SB 1021 – CaliforniaStatus: Enacted
Year Introduced: 2018
Year Enacted: 2018
Prescription Drugs: Existing law prohibits the formulary or formularies for outpatient prescription drugs maintained by a health care service plan or health insurer from discouraging the enrollment of individuals with health conditions and from reducing the generosity of the benefit for enrollees or insureds with a particular condition. Existing law, until January 1, 2020, provides that the copayment, coinsurance, or any other form of cost sharing for a covered outpatient prescription drug for an individual prescription shall not exceed $250 for a supply of up to 30 days, except as specified.
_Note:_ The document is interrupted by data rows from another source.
-- ==== Sys2Proof/Machine/Kft.lean ====
section
/-! DEFINITION. Karac Fabric Transport as commands (12_fabric_and_kft.md R313 to R333): packets and messages that arrive, work entries
that are taken, packets that are sent, timers, handshakes and associations. -/

namespace Sys2Proof.Machine

open Sys2Proof

/-! ### Packets that arrive -/

/-- Runs a command on a packet that passes R312, R314 and R331 and is of its type and first operation; any other packet is for
another command. The segments are performed only while the association carries data (R331). -/
def State.kftRow (s : State) (k : KftPacket) (typ : Nat) (mop : Option Nat) (f : State → Opened → State) : State :=
  match s.openPacket k with
  | (t, some o) =>
    if o.typ = typ ∧ o.confirm = false ∧ o.segs.head?.map (·.mop) = mop then
      let t := t.acceptPacket k o
      if (t.assoc o.assoc).carries then f t o else t
    else s
  | (_, none) => s

/-- Whether a read of the packet meets a segment line in repair, with the state in which it is held there (R298). -/
def State.readHeld (s : State) (a : Nat) : List Seg → Option State
  | [] => none
  | g :: gs =>
    let x := s.assoc a
    if g.mop = 2 ∧ s.targetLive x = true ∧ x.allows g.addr g.total (·.r) = true then
      match s.remoteRead a g with
      | (t, .held _ _) => some t
      | _ => s.readHeld a gs
    else s.readHeld a gs

/-- A packet of messages whose first is the given operation. One with a read that meets a segment line in repair waits at the home, to be
performed by a later command (R298). -/
def State.msgRow (s : State) (k : KftPacket) (mop : Nat) : State :=
  let held : Option State := match s.openPacket k with
    | (t, some o) =>
      if (t.assoc o.assoc).carries && decide (o.segs.head?.map (fun (g : Seg) => g.mop) = some mop) then t.readHeld o.assoc o.segs else none
    | (_, none) => none
  match held with
  | some u => { s with segs := u.segs, now := u.now, free := u.free }
  | none => s.kftRow k 1 (some mop) (fun s o => s.performSegs k.sub o.assoc o.segs)

/-- MSG_WRITE: performed with `IO_WRITE` at the target's homes inside a window, and acknowledged once all its bytes are visible (R318,
R319). -/
def execMsgWrite (k : KftPacket) (s : State) : Outcome := s.waits (.next (s.msgRow k 1))

/-- READ_REQ: performed with `IO_READ` and answered with data (R318, R319). -/
def execReadReq (k : KftPacket) (s : State) : Outcome := s.waits (.next (s.msgRow k 2))

/-- READ_RESP: the data of a `READ` is written to its local address (R317). -/
def execReadResp (k : KftPacket) (s : State) : Outcome := s.waits (.next (s.msgRow k 3))

/-- MSG_ATOMIC: performed at the home as a crew global atomic is (R318). -/
def execMsgAtomic (k : KftPacket) (s : State) : Outcome := s.waits (.next (s.msgRow k 4))

/-- ATOMIC_RESP: the old value of an atomic is written to its local address (R317). -/
def execAtomicResp (k : KftPacket) (s : State) : Outcome := s.waits (.next (s.msgRow k 5))

/-- WRITE_ACK: the target has performed a message (R319). -/
def execWriteAck (k : KftPacket) (s : State) : Outcome := s.waits (.next (s.msgRow k 6))

/-- MSG_LDG_ARRIVE: applied in order at the master slot, if its subscriber list names the association (R280, R318, R320). -/
def execMsgLdgArrive (k : KftPacket) (s : State) : Outcome := s.waits (.next (s.msgRow k 7))

/-- LDG_RELEASE: a mirror takes the master's generation and releases its waiters (R280). -/
def execLdgRelease (k : KftPacket) (s : State) : Outcome := s.waits (.next (s.msgRow k 8))

/-- LDG_LOSS: a mirror becomes LOST (R280). -/
def execLdgLoss (k : KftPacket) (s : State) : Outcome := s.waits (.next (s.msgRow k 9))

/-- NAK: the target has refused a message; its work entry fails with the status given (R317, Table 12-7). -/
def execNak (k : KftPacket) (s : State) : Outcome := s.waits (.next (s.msgRow k 10))

/-- KFT_ACK: path acknowledgements: packets are acknowledged or found lost, and the rates follow (R322, R323, R325). -/
def execKftAck (k : KftPacket) (s : State) : Outcome :=
  .next (s.kftRow k 2 none (fun s o => s.ackEntries o.assoc 200 o.body))

/-- PROBE: answered by an `ACK` with `ACK_NOW` set (Table 12-4). -/
def execProbe (k : KftPacket) (s : State) : Outcome := .next (s.kftRow k 3 none (fun s o => s.sendAck o.assoc o.path 1))

/-- CONFIRM: the responder's association enters UP and answers at once (R329). -/
def execConfirm (k : KftPacket) (s : State) : Outcome :=
  match s.openPacket k with
  | (t, some o) => if o.confirm then .next (t.acceptPacket k o) else .next s
  | (_, none) => .next s

/-- STRANGER_PACKET: a packet that fails R312, R314 or R331 is dropped and counted under its reason; nothing else happens (R333). -/
def execStrangerPacket (k : KftPacket) (s : State) : Outcome :=
  match s.openPacket k with
  | (t, none) => .next t
  | (_, some _) => .next s

/-! ### Handshakes -/

/-- Whether this module's device key hash is lower than a peer's (R328). -/
def State.hashLower (s : State) (peer : List Byte) : Bool :=
  match Config.deviceKeyHash s.conf.chain with
  | some own => decide (ofBytes own.reverse < ofBytes peer.reverse)
  | none => false

/-- HELLO: after its checks the module answers with `REPLY` and derives the keys, unless its own `HELLO` stands (R328, R329, R333). -/
def execHello (h : Handshake) (s : State) : Outcome :=
  match s.hsArrive h.pkt with
  | (s, false) => .next s
  | (s, true) =>
    match s.hsAssoc h [] with
    | none => .next (s.hsCountUp h.pkt.sub false)
    | some (a, pub) =>
      let x := s.assoc a
      let hello := helloFields h ++ h.sig
      match s.partKey x.part with
      | none => .next s
      | some key =>
        if x.keys ≠ [] ∧ h.epoch ≠ (x.epoch + 1) % 256 then .next (s.hsCountUp h.pkt.sub false)
        else if x.state = .failed ∨ x.hello = hello ∨ h.tag = 0 then .next s
        else if x.initiator = true ∧ x.hello ≠ [] ∧ s.hashLower x.peerHash = true then .next s
        else
          let (s, eph) := s.draw32
          let (s, random) := s.draw32
          let (s, tag) := s.tagFor a
          let (s, t) := s.sample
          let fs := hsFields a h.epoch tag (Config.x25519Public eph) random s.conf.chain (s.partCertOf x.part)
          let reply := fs ++ Config.ed25519Sign key (hello ++ fs)
          let next := deriveKeys eph h.pub hello reply h.epoch h.tag t false
          let st : AssocState := if x.keys = [] then .handshake else .rekeying
          .next ((s.setAssoc a { x with
            state := st, initiator := false, hello, reply, eph := [], next := some next, ownTag := tag, began := t, peerPub := pub
            confirm := Config.sha512 (hello ++ reply) }).sendHandshake a h.epoch reply)

/-- REPLY: after its checks the initiator derives the keys and sends `CONFIRM` under them (R328, R329). -/
def execReply (h : Handshake) (s : State) : Outcome :=
  match s.hsArrive h.pkt with
  | (s, false) => .next s
  | (s, true) =>
    let x := s.assoc h.assoc
    match s.hsAssoc h x.hello with
    | none => .next (s.hsCountUp h.pkt.sub false)
    | some (a, pub) =>
      if x.initiator = false ∨ x.hello = [] ∨ x.next ≠ none ∨ h.epoch ≠ x.newEpoch ∨ h.tag = 0 then .next (s.hsCountUp h.pkt.sub false)
      else
        let (s, t) := s.sample
        let reply := helloFields h ++ h.sig
        let next := deriveKeys x.eph h.pub x.hello reply h.epoch h.tag t true
        let s := s.setAssoc a { x with reply, eph := [], next := some next, peerPub := pub }
        match s.freePaths x with
        | (i, _) :: _ => .next (s.sealSend a i 1 1 next (Config.sha512 (x.hello ++ reply)))
        | [] => .next s
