/-! ### Removal -/

/-- PREPARE_REMOVAL (R350): every partition is drained; DRAIN_COMPLETE goes on with the associations, the store and the ports. -/
def execPrepareRemoval (path : Nat) (s : State) : Outcome := s.waits <|
  .next (s.command path 0x0604 (fun _ u =>
    let us := (u.num? 1).getD 10000
    s.checked path 3 [(drainTimeoutOk us, 1)]
      (if s.liveParts.any s.partBusy || s.drains.any (fun d => decide (d.after = .removal)) then s.reply path 2 0 []
      else
        let (s, _) := s.sample
        let s := s.await path
        let qs := if s.liveParts = [] then [0] else s.liveParts
        qs.foldl (fun s q => s.startDrain { obj := .part q, deadline := s.inUs us, after := .removal, path := some path }) s)))

end Sys2Proof.Machine
end

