-- ==== Sys2Proof/Certificates/Slice0/Obligations.lean ====
section
/-! DEFINITION. The statements. -/

open Sys2Proof Sys2Proof.Machine

/-- Every step keeps the invariant. -/
def Obligations.StepKeepsSound : Prop :=
  ∀ s t : State, s.Sound → step s = .next t → t.Sound

/-- R120 and Table 4-9: a ready integer instruction executes, with the result that the table and R120 give on words of
32 or 64 bits, and changes nothing else. The model's own readings and choices here: log entries 1, 29. -/
def Obligations.IntegerInstructions : Prop :=
  ∀ (s : State) (c : CrewId) (z : Issue),
    (s.Ready c z 1 0x00 → s.GivesInt z (exec (.iadd c) s) (fun _ a b _ => a + b)) ∧
    (s.Ready c z 1 0x01 → s.GivesInt z (exec (.isub c) s) (fun _ a b _ => a - b)) ∧
    (s.Ready c z 1 0x02 → s.GivesInt z (exec (.imul c) s) (fun _ a b _ => a * b)) ∧
    (s.Ready c z 1 0x03 → s.GivesInt z (exec (.imulh c) s) (fun n a b _ =>
      if z.i.sgnI then (a.signExtend (2 * n) * b.signExtend (2 * n)).extractLsb' n n
      else (a.setWidth (2 * n) * b.setWidth (2 * n)).extractLsb' n n)) ∧
    (s.Ready c z 1 0x04 → s.GivesInt z (exec (.imad c) s) (fun _ a b c => a * b + c)) ∧
    (s.Ready c z 1 0x05 → s.GivesInt z (exec (.imin c) s) (fun _ a b _ => if z.i.sgnI then (if a.slt b then a else b) else if a.ult b then a else b)) ∧
    (s.Ready c z 1 0x06 → s.GivesInt z (exec (.imax c) s) (fun _ a b _ => if z.i.sgnI then (if a.slt b then b else a) else if a.ult b then b else a)) ∧
    (s.Ready c z 1 0x07 → s.GivesInt z (exec (.iabs c) s) (fun _ a _ _ => if a.msb then -a else a)) ∧
    (s.Ready c z 1 0x08 → s.GivesInt z (exec (.andOp c) s) (fun _ a b _ => a &&& b)) ∧
    (s.Ready c z 1 0x09 → s.GivesInt z (exec (.orOp c) s) (fun _ a b _ => a ||| b)) ∧
    (s.Ready c z 1 0x0A → s.GivesInt z (exec (.xorOp c) s) (fun _ a b _ => a ^^^ b)) ∧
    (s.Ready c z 1 0x0B → s.GivesInt z (exec (.andn c) s) (fun _ a b _ => a &&& ~~~ b)) ∧
    (s.Ready c z 1 0x0C → s.GivesInt z (exec (.shl c) s) (fun n a b _ => a <<< (b.toNat % n))) ∧
    (s.Ready c z 1 0x0D → s.GivesInt z (exec (.shr c) s) (fun n a b _ =>
      if z.i.sgnI then a.sshiftRight (b.toNat % n) else a >>> (b.toNat % n))) ∧
    (s.Ready c z 1 0x0E → s.GivesInt z (exec (.popc c) s) (fun n a _ _ => BitVec.ofNat n ((List.range n).countP (fun i => a.getLsbD i)))) ∧
    (s.Ready c z 1 0x0F → s.GivesInt z (exec (.clz c) s) (fun _ a _ _ => a.clz)) ∧
    (s.Ready c z 1 0x10 → s.GivesInt z (exec (.brev c) s) (fun _ a _ _ => a.reverse)) ∧
    (s.Ready c z 1 0x11 → s.GivesInt z (exec (.bfe c) s) (fun n a b _ =>
      let f := (a >>> (b.toNat % 256)).setWidth (b.toNat / 256 % 256)
      if z.i.sgnI then f.signExtend n else f.setWidth n)) ∧
    (s.Ready c z 1 0x12 → s.GivesInt z (exec (.bfi c) s) (fun _ a b c =>
      let pos := b.toNat % 256
      let mask := (BitVec.allOnes (b.toNat / 256 % 256)).setWidth _ <<< pos
      (c &&& ~~~ mask) ||| ((a <<< pos) &&& mask))) ∧
    (s.Ready c z 1 0x13 → s.GivesInt z (exec (.idiv c) s) (fun n a b _ =>
      if b = 0 then BitVec.allOnes n else if z.i.sgnI then a.sdiv b else a / b)) ∧
    (s.Ready c z 1 0x14 → s.GivesInt z (exec (.irem c) s) (fun _ a b _ =>
      if b = 0 then a else if z.i.sgnI then a.srem b else a % b)) ∧
    (∀ (i : Inst) (width regs : Nat), i.cls = 1 → i.uni = true → i.w64 = false ∨ i.bu = true ∨ i.cu = true → i.legal width regs = false)

/-- Table 4-9, R98, R100, R121: a ready FP64 instruction executes, with the IEEE result of its operation rounded by RM.
The model's own readings and choices here: log entries 1, 29. -/
def Obligations.Fp64Instructions : Prop :=
  ∀ (s : State) (c : CrewId) (z : Issue),
    (s.Ready c z 2 0 → s.GivesFp z (exec (.dadd c) s) fp64 (fun a b _ => fp64.add z.i.rm a b)) ∧
    (s.Ready c z 2 1 → s.GivesFp z (exec (.dsub c) s) fp64 (fun a b _ => fp64.add z.i.rm a (fp64.modify b false true))) ∧
    (s.Ready c z 2 2 → s.GivesFp z (exec (.dmul c) s) fp64 (fun a b _ => fp64.mul z.i.rm a b)) ∧
    (s.Ready c z 2 3 → s.GivesFp z (exec (.dfma c) s) fp64 (fun a b c => fp64.fma z.i.rm a b c)) ∧
    (s.Ready c z 2 4 → s.GivesFp z (exec (.dmin c) s) fp64 (fun a b _ => fp64.minMax false a b)) ∧
    (s.Ready c z 2 5 → s.GivesFp z (exec (.dmax c) s) fp64 (fun a b _ => fp64.minMax true a b)) ∧
    (s.Ready c z 2 6 → s.GivesFp z (exec (.ddiv c) s) fp64 (fun a b _ => fp64.div z.i.rm a b)) ∧
    (s.Ready c z 2 7 → s.GivesFp z (exec (.dsqrt c) s) fp64 (fun a _ _ => fp64.sqrt z.i.rm a))

/-- Table 4-9, R98, R100, R121: a ready FP32 instruction executes, with the IEEE result of its operation rounded by RM;
the four approximations give their special cases (R121), and elsewhere a fixed function of the input within the bound of R121,
which the spec does not state further (log entry 6). The model's own readings and choices here: log entries 1, 29. -/
def Obligations.Fp32Instructions : Prop :=
  ∀ (s : State) (c : CrewId) (z : Issue),
    (s.Ready c z 3 0 → s.GivesFp z (exec (.fadd c) s) fp32 (fun a b _ => fp32.add z.i.rm a b)) ∧
    (s.Ready c z 3 1 → s.GivesFp z (exec (.fsub c) s) fp32 (fun a b _ => fp32.add z.i.rm a (fp32.modify b false true))) ∧
    (s.Ready c z 3 2 → s.GivesFp z (exec (.fmul c) s) fp32 (fun a b _ => fp32.mul z.i.rm a b)) ∧
    (s.Ready c z 3 3 → s.GivesFp z (exec (.ffma c) s) fp32 (fun a b c => fp32.fma z.i.rm a b c)) ∧
    (s.Ready c z 3 4 → s.GivesFp z (exec (.fmin c) s) fp32 (fun a b _ => fp32.minMax false a b)) ∧
    (s.Ready c z 3 5 → s.GivesFp z (exec (.fmax c) s) fp32 (fun a b _ => fp32.minMax true a b)) ∧
    (s.Ready c z 3 6 → s.GivesFp z (exec (.fdiv c) s) fp32 (fun a b _ => fp32.div z.i.rm a b)) ∧
    (s.Ready c z 3 7 → s.GivesFp z (exec (.fsqrt c) s) fp32 (fun a _ _ => fp32.sqrt z.i.rm a)) ∧
    (s.Ready c z 3 8 → s.GivesApprox z (exec (.frcp c) s) 8) ∧
    (s.Ready c z 3 9 → s.GivesApprox z (exec (.frsq c) s) 9) ∧
    (s.Ready c z 3 0x0A → s.GivesApprox z (exec (.fexp2 c) s) 10) ∧
    (s.Ready c z 3 0x0B → s.GivesApprox z (exec (.flog2 c) s) 11)

/-- Table 4-9, class 0x4: a ready packed half instruction executes on both halves; HDOT2 adds two products and an FP32
addend with one rounding. The model's own readings and choices here: log entries 1, 29. -/
def Obligations.HalfInstructions : Prop :=
  ∀ (s : State) (c : CrewId) (z : Issue),
    (s.Ready c z 4 0 → s.GivesHalves z (exec (.hadd2 c) s) (fun f a b _ => f.add z.i.rm a b)) ∧
    (s.Ready c z 4 1 → s.GivesHalves z (exec (.hsub2 c) s) (fun f a b _ => f.add z.i.rm a (f.modify b false true))) ∧
    (s.Ready c z 4 2 → s.GivesHalves z (exec (.hmul2 c) s) (fun f a b _ => f.mul z.i.rm a b)) ∧
    (s.Ready c z 4 3 → s.GivesHalves z (exec (.hfma2 c) s) (fun f a b c => f.fma z.i.rm a b c)) ∧
    (s.Ready c z 4 4 → s.GivesHalves z (exec (.hmin2 c) s) (fun f a b _ => f.minMax false a b)) ∧
    (s.Ready c z 4 5 → s.GivesHalves z (exec (.hmax2 c) s) (fun f a b _ => f.minMax true a b)) ∧
    (s.Ready c z 4 6 → s.GivesFlagged z (exec (.hdot2 c) s) 1 (fun t =>
      hdot2 (if bit z.i.w 58 then bf16 else fp16) z.options z.i.rm z.i.modifiers (z.x.opA z.i t 1) (z.x.opB z.i .both t 1) (z.x.opC z.i t 1)))

/-- R122, R123: a ready conversion executes. An integer that fits its destination converts exactly, and one that does
not saturates and raises invalid; the other scalar pairs follow IEEE 754; the packed and MX formats convert by chapter
07, a block of an MX conversion lying across eight threads of which those that do not participate add zeros. The
model's own readings and choices here: log entries 1, 29. -/
def Obligations.ConvertInstructions : Prop :=
  ∀ (s : State) (c : CrewId) (z : Issue),
    let i := z.i
    (s.Ready c z 5 0 →
      (i.srcFmt < 4 → i.dstFmt < 4 → s.GivesFlagged z (exec (.cvt c) s) (scalarRegs i.dstFmt) (fun t =>
        let v := intValue i.srcFmt (z.x.opA i t (scalarRegs i.srcFmt))
        let n := if i.dstFmt < 2 then 32 else 64
        let low : Int := if i.dstFmt % 2 = 0 then -2 ^ (n - 1) else 0
        let high : Int := if i.dstFmt % 2 = 0 then 2 ^ (n - 1) - 1 else 2 ^ n - 1
        ((max low (min v high) % 2 ^ n).toNat, if low ≤ v ∧ v ≤ high then 0 else fInvalid))) ∧
      (4 ≤ max i.srcFmt i.dstFmt → i.srcFmt < 8 → i.dstFmt < 8 → s.GivesFlagged z (exec (.cvt c) s) (scalarRegs i.dstFmt) (fun t =>
        scalarConvert i.srcFmt i.dstFmt i.rm (z.x.opA i t (scalarRegs i.srcFmt)))) ∧
      (i.srcFmt = 5 → 8 ≤ i.dstFmt → i.dstFmt ≤ 12 → s.Gives z (exec (.cvt c) s) (z.results 1 (fun t =>
        packShort i.dstFmt (z.x.opA i t (if i.dstFmt = 12 then 8 else 4)))) 0) ∧
      (i.dstFmt = 5 → 8 ≤ i.srcFmt → i.srcFmt ≤ 12 →
        s.Gives z (exec (.cvt c) s) (z.results (if i.srcFmt = 12 then 8 else 4) (fun t => unpackShort i.srcFmt (z.x.opA i t 1))) 0) ∧
      (13 ≤ i.dstFmt → s.Gives z (exec (.cvt c) s) (z.results 2 (fun t =>
        let block := (List.range 8).flatMap (fun j =>
          if bit z.act (t / 8 * 8 + j) then blockElems i.srcFmt (z.x.opA i (t / 8 * 8 + j) (if i.srcFmt = 5 then 4 else 2))
          else List.replicate 4 (.zero false))
        let (scale, q, _) := mxEncode block (decide (i.dstFmt = 13))
        let w := if i.dstFmt = 13 then 8 else 4
        packBits w (((q.drop (4 * (t % 8))).take 4).map (fun v => (v % 2 ^ 8).toNat)) + 2 ^ 32 * scale)) 0) ∧
      (13 ≤ i.srcFmt → s.Gives z (exec (.cvt c) s) (z.results (if i.dstFmt = 5 then 4 else 2) (fun t =>
        let f := if i.dstFmt = 5 then fp32 else bf16
        let w := if i.srcFmt = 13 then 8 else 4
        packBits f.width ((List.range 4).map (fun k =>
          mxDecode f (sext (bits (z.x.opA i t 1) (k * w) w) w) (z.x.vreg t i.b 1 % 256) (decide (i.srcFmt = 13)))))) 0)) ∧
    (s.Ready c z 5 1 → s.GivesFlagged z (exec (.frnd c) s) (scalarRegs i.srcFmt) (fun t =>
      (floatOf i.srcFmt).integral i.rm (z.x.opA i t (scalarRegs i.srcFmt) % 2 ^ (floatOf i.srcFmt).width)))

/-- R124, R110 and Table 4-9: a ready compare writes its predicate by the table of R124, `SEL` selects by a predicate,
and `PLOP` looks two predicates up in its truth table. The model's own readings and choices here: log entries 1, 29. -/
def Obligations.CompareInstructions : Prop :=
  ∀ (s : State) (c : CrewId) (z : Issue),
    let i := z.i
    let float := fun (fmt : Fmt) (t : Nat) =>
      let n := fmt.width / 32
      let a := fmt.unpack (fmt.flushIn (flushes z.options fmt) (z.x.opA i t n))
      let b := fmt.unpack (fmt.flushIn (flushes z.options fmt) (z.x.opB i .top t n))
      let unordered := a.isNan || b.isNan
      let invalid := a.isSnan || b.isSnan || (unordered && decide (2 ≤ i.cc) && decide (i.cc ≤ 5))
      let holds : Bool := match i.cc with
        | 0 => decide (a.compare b = some .eq)
        | 1 => decide (a.compare b ≠ some .eq)
        | 2 => decide (a.compare b = some .lt)
        | 3 => decide (a.compare b = some .lt ∨ a.compare b = some .eq)
        | 4 => decide (a.compare b = some .gt)
        | 5 => decide (a.compare b = some .gt ∨ a.compare b = some .eq)
        | 6 => !unordered
        | _ => unordered
      (holds, if invalid then fInvalid else 0)
    let n := if i.w64C then 2 else 1
    (s.Ready c z 6 0 → s.GivesPred z (exec (.icmp c) s) (fun t =>
      let a := BitVec.ofNat (32 * n) (z.x.opA i t n)
      let b := BitVec.ofNat (32 * n) (z.x.opB i .int t n)
      let less := fun (x y : BitVec (32 * n)) => if i.sgnC then x.slt y else x.ult y
      (match i.cc with
        | 0 => a == b
        | 1 => a != b
        | 2 => less a b
        | 3 => !less b a
        | 4 => less b a
        | _ => !less a b, 0))) ∧
    (s.Ready c z 6 1 → s.GivesPred z (exec (.dcmp c) s) (float fp64)) ∧
    (s.Ready c z 6 2 → s.GivesPred z (exec (.fcmp c) s) (float fp32)) ∧
    (s.Facing c z → i.cls = 6 → 6 ≤ i.cc → let at' := (bitList z.x.width z.act).headD z.lead
      (i.op = 0 → s.Faults z (exec (.icmp c) s) 0x01 0 at') ∧ (8 ≤ i.cc → i.op = 1 → s.Faults z (exec (.dcmp c) s) 0x01 0 at') ∧
      (8 ≤ i.cc → i.op = 2 → s.Faults z (exec (.fcmp c) s) 0x01 0 at')) ∧
    (s.Ready c z 6 3 → s.Gives z (exec (.sel c) s) (z.results n (fun t =>
      if bit (z.x.pred (i.c % 8)) t then z.x.opA i t n else z.x.opB i .int t n)) 0) ∧
    (s.Ready c z 6 4 → s.GivesPred z (exec (.plop c) s) (fun t =>
      (bit i.cc (2 * b2n (bit (z.x.pred (i.a % 8)) t) + b2n (bit (z.x.pred (i.b % 8)) t)), 0)))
Existing law, until January 1, 2020, requires a nongrandfathered individual or small group plan contract or policy to use specified definitions for each tier of a drug formulary.
This bill would extend those provisions indefinitely. The bill would prohibit a drug formulary maintained by a health care service plan or health insurer from containing more than 4 tiers, and would permit a biologic with a therapeutic equivalent to be placed on a tier other than tier 4, as specified. The bill would require a prescription drug benefit to provide that an enrollee or an insured is not required to pay more than the retail price for a prescription drug if a pharmacy’s retail price is less than the applicable copayment or coinsurance amount, and the payment rendered by an enrollee or insured would constitute the applicable cost sharing, as specified.